Express g(f(x)) and f(g(x)), if they exist, as sets of ordered pairs.
f= {(3,8),(2,5),(4,-5),(9,3)}
g= {(9,2),(-5,3),(5,9),(8,10),(1,9)}
g(f(x)) = {g(8),g(5),g(-5),g(3)}
= {10,9,3}
g(3) is undefined
To express g(f(x)) and f(g(x)) as sets of ordered pairs, we need to perform the compositions of the two functions.
To find g(f(x)), we need to evaluate f(x) first and then use the output as the input for g(x).
f(x) maps each input to its corresponding output in the function f:
f = {(3,8),(2,5),(4,-5),(9,3)}
Let's evaluate f(x) using some input values:
f(3) = 8
f(2) = 5
f(4) = -5
f(9) = 3
Now, we can use these outputs as inputs for g(x):
g = {(9,2),(-5,3),(5,9),(8,10),(1,9)}
g(8) = 10
g(5) = 9
g(-5) = 3
g(9) = 2
Now, we can express g(f(x)) as a set of ordered pairs:
g(f(x)) = {(3,10),(2,9),(4,3),(9,2)}
To find f(g(x)), we need to evaluate g(x) first and then use the output as the input for f(x).

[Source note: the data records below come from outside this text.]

-- ==== Sys2Proof/Machine/Fetch.lean ====
section
/-! DEFINITION. Fetch, Dispatch and FetchOperands (`30_encoding.md` rule R81), and the placement of bytes into memory by the
host before the run (`20_memory.md` rule R62, `70_reset_and_hazards.md` rules R291, R292). -/

namespace Sys2Proof.Machine.State

/-- The instruction at `pc`, or the unmapped pair met there. The decoder is given the four bytes from `pc` on; it looks at the
prefix and opcode first and uses no byte beyond the instruction, and a memory read has no effect (log 10). -/
def fetch (s : State) : Except Unmapped Instr :=
  decodeWindow (s.fetchByte 0) (s.fetchByte 1) (s.fetchByte 2) (s.fetchByte 3)

/-- Place bytes at ascending addresses from `a` on, mod 65536: "memory bytes already placed into its address space"
(`20_memory.md` rule R62). -/
def placeBytes (s : State) (a : Word) : List Byte → State
  | [] => s
  | b :: bs => (s.writeByte a b).placeBytes (a + 1) bs

/-- The ROM loading contract (`20_memory.md` rule R62): 16 KiB go to 0x0000; of 32 KiB the second half goes to 0xC000; any other
length is `BadRomSize`, and the run does not start. -/
def placeRom (s : State) (rom : List Byte) : Result :=
  if rom.length = 16384 then .next (s.placeBytes 0x0000 rom)
  else if rom.length = 32768 then
    .next ((s.placeBytes 0x0000 (rom.take 16384)).placeBytes 0xC000 (rom.drop 16384))
  else .refused (.badRomSize rom.length)

/-- `run(start_address)`: set `pc`, and nothing else, before the first fetch (`70_reset_and_hazards.md` rule R292). -/
def run (s : State) (start : Word) : State := { s with pc := start }

end Sys2Proof.Machine.State
end

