/-- PUSH qq completes in every state and for every sp: the high half of the pair is stored at sp - 1 and the low
half at sp - 2 (for AF, A and all eight bits of F), sp becomes sp - 2, all mod 65536; every other byte, every
register, F and all other state are unchanged; pc advances by 1. Its encoding is C5 + 16 qq. Formalises R151. -/
def Obligations.PushPair : Prop :=
  ∀ (q : Qq) (s : State),
    (encode (.push_qq q) = [0xC5 + 16 * q.code]) ∧
    ∃ t, exec (.push_qq q) s = .next t ∧
    (t.readByte (s.sp - 1)).toNat = (s.pair q.pair).toNat / 256 ∧
    (t.readByte (s.sp - 2)).toNat = (s.pair q.pair).toNat % 256 ∧
    t.sp = s.sp - 2 ∧ t.pc = s.pc + 1 ∧ OnlyPushed s t

/-- POP qq completes in every state and for every sp: the pair becomes the byte at sp + 1 times 256 plus the byte
at sp; sp becomes sp + 2, mod 65536; F is unchanged except by POP AF, which replaces all eight bits by the
byte at sp; the registers outside the pair, all other state and every byte of memory are unchanged; pc
advances by 1. Its encoding is C1 + 16 qq. Formalises R152. -/
def Obligations.PopPair : Prop :=
  ∀ (q : Qq) (s : State),
    (encode (.pop_qq q) = [0xC1 + 16 * q.code]) ∧
    ∃ t, exec (.pop_qq q) s = .next t ∧
    (t.pair q.pair).toNat = (s.readByte (s.sp + 1)).toNat * 256 + (s.readByte s.sp).toNat ∧
    t.main.f = (if q = .AF then s.readByte s.sp else s.main.f) ∧
    KeepsRegs (pairRegs q.pair) s t ∧ t.sp = s.sp + 2 ∧ t.pc = s.pc + 1 ∧
    t = { s with main := t.main, sp := t.sp, pc := t.pc, cycles := t.cycles } ∧
    ∀ a, t.readByte a = s.readByte a

/-- From every state, PUSH of one pair and PUSH of a second, then POP into a third and POP into a fourth different
from it: the third holds the second value pushed, the fourth the first, and sp is back at its start. Rests on
R150, R151, R152. -/
def Obligations.PopReturnsWhatWasPushed : Prop :=
  ∀ (q1 q2 q3 q4 : Qq) (s : State), q4 ≠ q3 → ∃ t1 t2 t3 t4,
    exec (.push_qq q1) s = .next t1 ∧ exec (.push_qq q2) t1 = .next t2 ∧
    exec (.pop_qq q3) t2 = .next t3 ∧ exec (.pop_qq q4) t3 = .next t4 ∧
    t4.pair q3.pair = s.pair q2.pair ∧ t4.pair q4.pair = s.pair q1.pair ∧ t4.sp = s.sp

/-- RLCA and SRL r complete in every state. RLCA: A becomes 2A mod 256 plus its old bit 7, which also goes to C.
SRL r: r becomes r / 2 and C its old bit 0. No flag but C, no other register, no other state and no byte of
memory changes; pc advances by 1, by 2. The encodings are 07, and CB 38 + r. Formalises R160, R161. -/
def Obligations.RotateAndShift : Prop :=
  ∀ s : State,
    (encode .rlca = [0x07] ∧ (∀ r : Reg, encode (.srl_r r) = [0xCB, 0x38 + r.code])) ∧
    (∃ t, exec .rlca s = .next t ∧
      (t.reg .A).toNat = (s.reg .A).toNat * 2 % 256 + (s.reg .A).toNat / 128 ∧
      t.flag .C = (s.reg .A).getLsbD 7 ∧
      KeepsFlags [.C] s t ∧ KeepsRegs [.A] s t ∧ t.pc = s.pc + 1 ∧ OnlyMain s t) ∧
    (∀ r : Reg, ∃ t, exec (.srl_r r) s = .next t ∧
      (t.reg r).toNat = (s.reg r).toNat / 2 ∧
      t.flag .C = (s.reg r).getLsbD 0 ∧
      KeepsFlags [.C] s t ∧ KeepsRegs [r] s t ∧ t.pc = s.pc + 2 ∧ OnlyMain s t)

/-- AND s completes in every state, for every register (A itself included) and for the byte at HL: A becomes A and
s; Z is 1 exactly when it is zero, S is its bit 7, PV is bit 7 of the operand, H is 1, N and C are 0; bits 5
and 3, the other registers, all other state and every byte of memory are unchanged; pc advances by 1. Its
encoding is A0 + s. Formalises R171. -/
def Obligations.LogicalAnd : Prop :=
  ∀ (x : Src) (s : State),
    (encode (.and_s x) = [0xA0 + x.code]) ∧
    ∃ t, exec (.and_s x) s = .next t ∧
    t.reg .A = s.reg .A &&& srcValue s x ∧
    t.flag .Z = decide (t.reg .A = 0) ∧ t.flag .S = (t.reg .A).getLsbD 7 ∧
    t.flag .PV = (srcValue s x).getLsbD 7 ∧
    t.flag .H = true ∧ t.flag .N = false ∧ t.flag .C = false ∧
    KeepsFlags [.S, .Z, .H, .PV, .N, .C] s t ∧ KeepsRegs [.A] s t ∧ t.pc = s.pc + 1 ∧ OnlyMain s t

/-- OR s and XOR s complete in every state, for every register (A itself included, PV then being bit 7 of the old
A) and for the byte at HL: A becomes A or s, A exclusive-or s; Z, S are of the result, PV is bit 7 of the
operand, H, N and C are 0; bits 5 and 3, the other registers, all other state and every byte of memory are
unchanged; pc advances by 1. The encodings are B0 + s, A8 + s. Formalises R172, R173. -/
def Obligations.LogicalOrXor : Prop :=
  ∀ (x : Src) (s : State),
    (encode (.or_s x) = [0xB0 + x.code] ∧ encode (.xor_s x) = [0xA8 + x.code]) ∧
    (∃ t, exec (.or_s x) s = .next t ∧ t.reg .A = s.reg .A ||| srcValue s x ∧
      t.flag .Z = decide (t.reg .A = 0) ∧ t.flag .S = (t.reg .A).getLsbD 7 ∧
      t.flag .PV = (srcValue s x).getLsbD 7 ∧
      t.flag .H = false ∧ t.flag .N = false ∧ t.flag .C = false ∧
      KeepsFlags [.S, .Z, .H, .PV, .N, .C] s t ∧ KeepsRegs [.A] s t ∧ t.pc = s.pc + 1 ∧ OnlyMain s t) ∧
    (∃ t, exec (.xor_s x) s = .next t ∧ t.reg .A = s.reg .A ^^^ srcValue s x ∧
      t.flag .Z = decide (t.reg .A = 0) ∧ t.flag .S = (t.reg .A).getLsbD 7 ∧
      t.flag .PV = (srcValue s x).getLsbD 7 ∧
      t.flag .H = false ∧ t.flag .N = false ∧ t.flag .C = false ∧
      KeepsFlags [.S, .Z, .H, .PV, .N, .C] s t ∧ KeepsRegs [.A] s t ∧ t.pc = s.pc + 1 ∧ OnlyMain s t)

/-- CP r and CP n complete in every state: Z is 1 exactly when A equals the operand, S is bit 7 of A - operand mod
256, PV is bit 7 of the operand; C, H, N, bits 5 and 3, every register, A included, all other state and every
byte of memory are unchanged; pc advances by 1, by 2. The encodings are B8 + r, and FE n. Formalises R174,
R175. -/
def Obligations.CompareLeavesAccumulator : Prop :=
  ∀ s : State,
    ((∀ r : Reg, encode (.cp_r r) = [0xB8 + r.code]) ∧ (∀ n : Byte, encode (.cp_n n) = [0xFE, n])) ∧
    (∀ r : Reg, ∃ t, exec (.cp_r r) s = .next t ∧
      t.flag .Z = decide ((s.reg .A).toNat = (s.reg r).toNat) ∧
      t.flag .S = decide (((s.reg .A).toNat + 256 - (s.reg r).toNat) % 256 ≥ 128) ∧
      t.flag .PV = (s.reg r).getLsbD 7 ∧
      KeepsFlags [.Z, .S, .PV] s t ∧ KeepsRegs [] s t ∧ t.pc = s.pc + 1 ∧ OnlyMain s t) ∧
    (∀ n : Byte, ∃ t, exec (.cp_n n) s = .next t ∧
      t.flag .Z = decide ((s.reg .A).toNat = n.toNat) ∧
      t.flag .S = decide (((s.reg .A).toNat + 256 - n.toNat) % 256 ≥ 128) ∧
      t.flag .PV = n.getLsbD 7 ∧
      KeepsFlags [.Z, .S, .PV] s t ∧ KeepsRegs [] s t ∧ t.pc = s.pc + 2 ∧ OnlyMain s t)

/-- SUB r and SBC A,r complete in every state, A itself as operand included: A becomes A - r mod 256, A - r - C
mod 256; Z and S are of the result, PV is bit 7 of the operand as it was before; C (the borrow is not
recorded, the carry-in is kept), H, N, bits 5 and 3, the other registers, all other state and every byte of
memory are unchanged; pc advances by 1. The encodings are 90 + r, 98 + r. Formalises R176, R177. -/
def Obligations.SubtractRegister : Prop :=
  ∀ (r : Reg) (s : State),
    (encode (.sub_r r) = [0x90 + r.code] ∧ encode (.sbc_A_r r) = [0x98 + r.code]) ∧
    (∃ t, exec (.sub_r r) s = .next t ∧
      (t.reg .A).toNat = ((s.reg .A).toNat + 256 - (s.reg r).toNat) % 256 ∧
      t.flag .Z = decide (t.reg .A = 0) ∧ t.flag .S = (t.reg .A).getLsbD 7 ∧
      t.flag .PV = (s.reg r).getLsbD 7 ∧
      KeepsFlags [.Z, .S, .PV] s t ∧ KeepsRegs [.A] s t ∧ t.pc = s.pc + 1 ∧ OnlyMain s t) ∧
    (∃ t, exec (.sbc_A_r r) s = .next t ∧
      (t.reg .A).toNat = ((s.reg .A).toNat + 512 - (s.reg r).toNat - (s.flag .C).toNat) % 256 ∧
      t.flag .Z = decide (t.reg .A = 0) ∧ t.flag .S = (t.reg .A).getLsbD 7 ∧
      t.flag .PV = (s.reg r).getLsbD 7 ∧
      KeepsFlags [.Z, .S, .PV] s t ∧ KeepsRegs [.A] s t ∧ t.pc = s.pc + 1 ∧ OnlyMain s t)

/-- JP nn completes in every state with pc at the immediate. JP cc,nn completes in every state, for each of the
eight conditions: pc is the immediate where the condition holds and pc + 3 where it does not. Nothing but pc
and the reported cost changes. The encodings are C3, and C2 + 8 cc, then o1 o2. Formalises R191, R192. -/
def Obligations.AbsoluteJumps : Prop :=
  ∀ (o1 o2 : Byte) (s : State),
    (encode (.jp_nn o1 o2) = [0xC3, o1, o2] ∧ (∀ cc : Cond, encode (.jp_cc o1 o2 cc) = [0xC2 + 8 * cc.code, o1, o2])) ∧
    (∃ t, exec (.jp_nn o1 o2) s = .next t ∧ t.pc = s.imm o1 o2 ∧ OnlyPc s t) ∧
    (∀ cc : Cond, ∃ t, exec (.jp_cc o1 o2 cc) s = .next t ∧
      t.pc = (if s.cond cc then s.imm o1 o2 else s.pc + 3) ∧ OnlyPc s t)

/-- CALL nn completes in every state, for every sp: the address pc + 3 is pushed, its high byte at sp - 1 and its
low byte at sp - 2, sp becomes sp - 2 and pc the immediate; every other byte, every register, F and all other
state are unchanged. CALL cc,nn does the same where the condition holds, and where it does not only pc
changes, to pc + 3. The encodings are CD, and C4 + 8 cc, then o1 o2. Formalises R193, R194. -/
def Obligations.Calls : Prop :=
  ∀ (o1 o2 : Byte) (s : State),
    (encode (.call_nn o1 o2) = [0xCD, o1, o2] ∧ (∀ cc : Cond, encode (.call_cc o1 o2 cc) = [0xC4 + 8 * cc.code, o1, o2])) ∧
    (∃ t, exec (.call_nn o1 o2) s = .next t ∧ t.pc = s.imm o1 o2 ∧ t.sp = s.sp - 2 ∧
      (t.readByte (s.sp - 1)).toNat = (s.pc + 3).toNat / 256 ∧
      (t.readByte (s.sp - 2)).toNat = (s.pc + 3).toNat % 256 ∧ OnlyPushed s t) ∧
    (∀ cc : Cond, ∃ t, exec (.call_cc o1 o2 cc) s = .next t ∧
      (s.cond cc = true → t.pc = s.imm o1 o2 ∧ t.sp = s.sp - 2 ∧
        (t.readByte (s.sp - 1)).toNat = (s.pc + 3).toNat / 256 ∧
        (t.readByte (s.sp - 2)).toNat = (s.pc + 3).toNat % 256 ∧ OnlyPushed s t) ∧
      (s.cond cc = false → t.pc = s.pc + 3 ∧ OnlyPc s t))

g(x) maps each input to its corresponding output in the function g:
g = {(9,2),(-5,3),(5,9),(8,10),(1,9)}
Let's evaluate g(x) using some input values:
g(9) = 2
g(-5) = 3
g(5) = 9
g(8) = 10
Now, we can use these outputs as inputs for f(x):
f = {(3,8),(2,5),(4,-5),(9,3)}
f(2) = 5
f(3) = 8
f(9) = 3
f(10) = (Undefined)
It's important to note that f(10) does not have an output in the given function f. Thus, f(g(x)) cannot be defined as a set of ordered pairs.
To summarize:
g(f(x)) = {(3,10),(2,9),(4,3),(9,2)}
f(g(x)) is undefined as a set of ordered pairs.